Trade agreements have helped to minimize trade wars between nations. For instance, the US has been in trade agreements such as NAFTA, TPP, among others. However, the current president’s threats and initiative to withdraw from these agreements have resulted in trading wars with other nations and especially China. As a result, the US has imposed tariffs on Chinese imports, and China has responded by equally imposing tariffs (Chad & Douglas, 2020). Such acts result in unnecessary trade wars. Its, therefore, justified to state that trade agreements are good.

Regional agreements are useful since they allow firms to have access to a broader market. As illustrated by Chad and Douglas (2020), US firms have been able to access the over 1.4 billion Chinese market, thanks to existing trade agreements. Trade agreements allow nations to reach markets outside their local setups, and this leads to more significant profit margins hence economic growth. Regional agreements have prompted countries to scrap tariffs on members, thus easing trade between the nations.

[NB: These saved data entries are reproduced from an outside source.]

-- ==== Sys2Proof/Proofs/UniformRuns.lean ====
section
/-! O44: the stream position at every block of a uniform level, and the run of its `UNPACK` (rules R261, R265, R268, R277, R279). -/

namespace Sys2Proof.Machine

/-! ### The stream position at a block -/

/-- The reference bytes read before the block at `(f, y, x)`: one for each group of four blocks (rule R268). -/
def Regs.groupsBefore (r : Regs) (f y x : Nat) : Nat :=
  f * (r.hbp / 2 * (r.wbp / 2)) + (y + 1) / 2 * (r.wbp / 2) + if y % 2 = 0 then (x + 1) / 2 else 0

section
variable {r : Regs} {f y x : Nat}

theorem Regs.wbp_even (r : Regs) : r.wbp % 2 = 0 := roundUpEven_even _
theorem Regs.hbp_even (r : Regs) : r.hbp % 2 = 0 := roundUpEven_even _

theorem Regs.groupsBefore_column (r : Regs) (f y x : Nat) :
    r.groupsBefore f y (x + 1) = r.groupsBefore f y x + groupBit y x := by
  unfold Regs.groupsBefore groupBit
  by_cases hy : y % 2 = 0
  · simp only [hy, if_true, true_and]
    split <;> omega
  · simp only [hy, if_false, false_and]

theorem Regs.groupsBefore_row (hx : x + 1 = r.wbp) : r.groupsBefore f (y + 1) 0 = r.groupsBefore f y x + groupBit y x := by
  have even := r.wbp_even
  unfold Regs.groupsBefore groupBit
  rw [if_neg (c := y % 2 = 0 ∧ x % 2 = 0) (by omega)]
  by_cases hy : y % 2 = 0
  · rw [if_pos hy, if_neg (by omega), show (y + 1 + 1) / 2 = (y + 1) / 2 + 1 by omega, Nat.succ_mul, hx]
    omega
  · rw [if_neg hy, if_pos (by omega), show (y + 1 + 1) / 2 = (y + 1) / 2 by omega]

theorem Regs.groupsBefore_face (hx : x + 1 = r.wbp) (hy : y + 1 = r.hbp) :
    (f + 1) * (r.hbp / 2 * (r.wbp / 2)) = r.groupsBefore f y x + groupBit y x := by
  have even := r.hbp_even
  rw [← Regs.groupsBefore_row hx, Regs.groupsBefore, hy, if_pos even, show (r.hbp + 1) / 2 = r.hbp / 2 by omega, Nat.succ_mul]
  rfl

theorem Regs.groupsBefore_le (hf : f < r.faces.toNat) (hy : y < r.hbp) (hx : x < r.wbp) :
    r.groupsBefore f y x + groupBit y x ≤ r.faces.toNat * (r.hbp / 2 * (r.wbp / 2)) := by
  have evenX := r.wbp_even
  have evenY := r.hbp_even
  have rows : (y + 1) / 2 * (r.wbp / 2) + ((if y % 2 = 0 then (x + 1) / 2 else 0) + groupBit y x) ≤
      r.hbp / 2 * (r.wbp / 2) := by
    unfold groupBit
    by_cases heven : y % 2 = 0
    · have row : (y + 1) / 2 + 1 ≤ r.hbp / 2 := by omega
      have column : (x + 1) / 2 + (if x % 2 = 0 then 1 else 0) ≤ r.wbp / 2 := by split <;> omega
      simp only [heven, if_true, true_and]
      calc (y + 1) / 2 * (r.wbp / 2) + ((x + 1) / 2 + if x % 2 = 0 then 1 else 0)
          ≤ ((y + 1) / 2 + 1) * (r.wbp / 2) := by rw [Nat.succ_mul]; omega
        _ ≤ _ := Nat.mul_le_mul_right _ row
    · simp only [heven, if_false, false_and, Nat.add_zero]
      exact Nat.mul_le_mul_right _ (by omega)
  calc r.groupsBefore f y x + groupBit y x
      ≤ f * (r.hbp / 2 * (r.wbp / 2)) + r.hbp / 2 * (r.wbp / 2) := by rw [Regs.groupsBefore]; omega
    _ = (f + 1) * (r.hbp / 2 * (r.wbp / 2)) := (Nat.succ_mul ..).symm
    _ ≤ _ := Nat.mul_le_mul_right _ hf

theorem Regs.groups_eq (r : Regs) : r.faces.toNat * (r.hbp / 2 * (r.wbp / 2)) = r.blockCount / 4 := by
  have evenX : 2 * (r.wbp / 2) = r.wbp := Nat.mul_div_cancel' (Nat.dvd_of_mod_eq_zero r.wbp_even)
  have evenY : 2 * (r.hbp / 2) = r.hbp := Nat.mul_div_cancel' (Nat.dvd_of_mod_eq_zero r.hbp_even)
  have count : r.blockCount = r.faces.toNat * (r.hbp / 2 * (r.wbp / 2)) * 4 := by
    calc r.blockCount = r.faces.toNat * (2 * (r.hbp / 2)) * (2 * (r.wbp / 2)) := by rw [evenX, evenY, Regs.blockCount]
      _ = _ := by ring
  rw [count, Nat.mul_div_cancel _ (by norm_num)]

end

/-- The bits before the walker's block, with `n` channels: a bit for each reference byte, delta and selector. -/
def State.levelPos (n : Nat) (t : State) : Nat :=
  t.regs.groupsBefore t.walk.f t.walk.y t.walk.x + t.walkRank * (2 * n)

/-- The bits of the whole level. -/
def Regs.levelBits (r : Regs) (n : Nat) : Nat := r.blockCount / 4 + r.blockCount * (2 * n)

section
variable {s t u : State} {k : FormatClass}

/-- No block reads past the bits of the level. -/
theorem State.InGrid.levelPos_le (h : u.InGrid) (n : Nat) :
    u.levelPos n + groupBit u.walk.y u.walk.x + 2 * n ≤ u.regs.levelBits n := by
  have groups := Regs.groupsBefore_le h.1 h.2.1 h.2.2
  have rank : (u.walkRank + 1) * (2 * n) ≤ u.regs.blockCount * (2 * n) := Nat.mul_le_mul_right _ h.walkRank_lt
  rw [Regs.groups_eq] at groups
  rw [Nat.succ_mul] at rank
  rw [State.levelPos, Regs.levelBits]
  omega

/-- The next block's position is behind the bits of this one, and so is the end of the level. -/
theorem State.InGrid.advance_levelPos (h : u.InGrid) (n : Nat) :
    (u.advance.activity = u.activity ∧ u.advance.levelPos n = u.levelPos n + groupBit u.walk.y u.walk.x + 2 * n) ∨
    (u.advance.activity = .idle ∧ u.regs.levelBits n = u.levelPos n + groupBit u.walk.y u.walk.x + 2 * n) := by
  obtain ⟨hf, hy, hx⟩ := h
  by_cases column : u.walk.x + 1 < u.regs.wbp
  · left
    rw [State.advance_column column]
    refine ⟨rfl, ?_⟩
    simp only [State.levelPos, State.walkRank, Regs.groupsBefore_column]
    ring
  have lastColumn : u.walk.x + 1 = u.regs.wbp := by omega
  by_cases row : u.walk.y + 1 < u.regs.hbp
  · left
    rw [State.advance_row column row]
    refine ⟨rfl, ?_⟩
    simp only [State.levelPos, State.walkRank, Regs.groupsBefore_row lastColumn, ← lastColumn]
    ring
  have lastRow : u.walk.y + 1 = u.regs.hbp := by omega
  have groups := Regs.groupsBefore_face (f := u.walk.f) lastColumn lastRow
  by_cases face : u.walk.f + 1 < u.regs.faces.toNat
  · left
    rw [State.advance_face column row face]
    refine ⟨rfl, ?_⟩
    have none : u.regs.groupsBefore (u.walk.f + 1) 0 0 = (u.walk.f + 1) * (u.regs.hbp / 2 * (u.regs.wbp / 2)) := by
      simp [Regs.groupsBefore]
    show u.regs.groupsBefore (u.walk.f + 1) 0 0 + (((u.walk.f + 1) * u.regs.hbp + 0) * u.regs.wbp + 0) * (2 * n) = _
    rw [none, groups, State.levelPos, State.walkRank, ← lastColumn, ← lastRow]
    ring
  · right
    rw [State.advance_last column row face]
    refine ⟨rfl, ?_⟩
    have lastFace : u.walk.f + 1 = u.regs.faces.toNat := by omega
    rw [Regs.levelBits, ← Regs.groups_eq, ← lastFace, groups, State.levelPos, State.walkRank, Regs.blockCount, ← lastFace,
      ← lastColumn, ← lastRow]
    ring

/-! ### The run -/

variable {pos : Nat} {ws : List Word}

On the contrary, trade agreements have led to countries losing competitive advantage. It has increased competition by opening up a country’s economy to external goods. Increased competition is detrimental to local firms. Besides, trade agreements have allowed firms to outsource cheap labor from neighboring nations (Fletcher, 2009). Such an act leads to the loss of jobs in the country the firm is located. Therefore, in such a situation, trade agreements are bad for the economy. Nevertheless, the benefits of trade agreements are more than the shortcomings, and therefore, the increase in trade agreements in the last twenty years has been a good thing.

 

References

Chad, B.P., and Douglas, A.I. (2020). Trump’s assault on the global trading system: And why decoupling from China will change everything. World Trade Organization.

Chappelow, J. (2020). Guide to economic recession: Fiscal policy. Investopedia. https://www.investopedia.com/terms/f/fiscalpolicy.asp

Fletcher, I. (2009). Free trade doesn’t work: What should replace it? US business & Industry Council.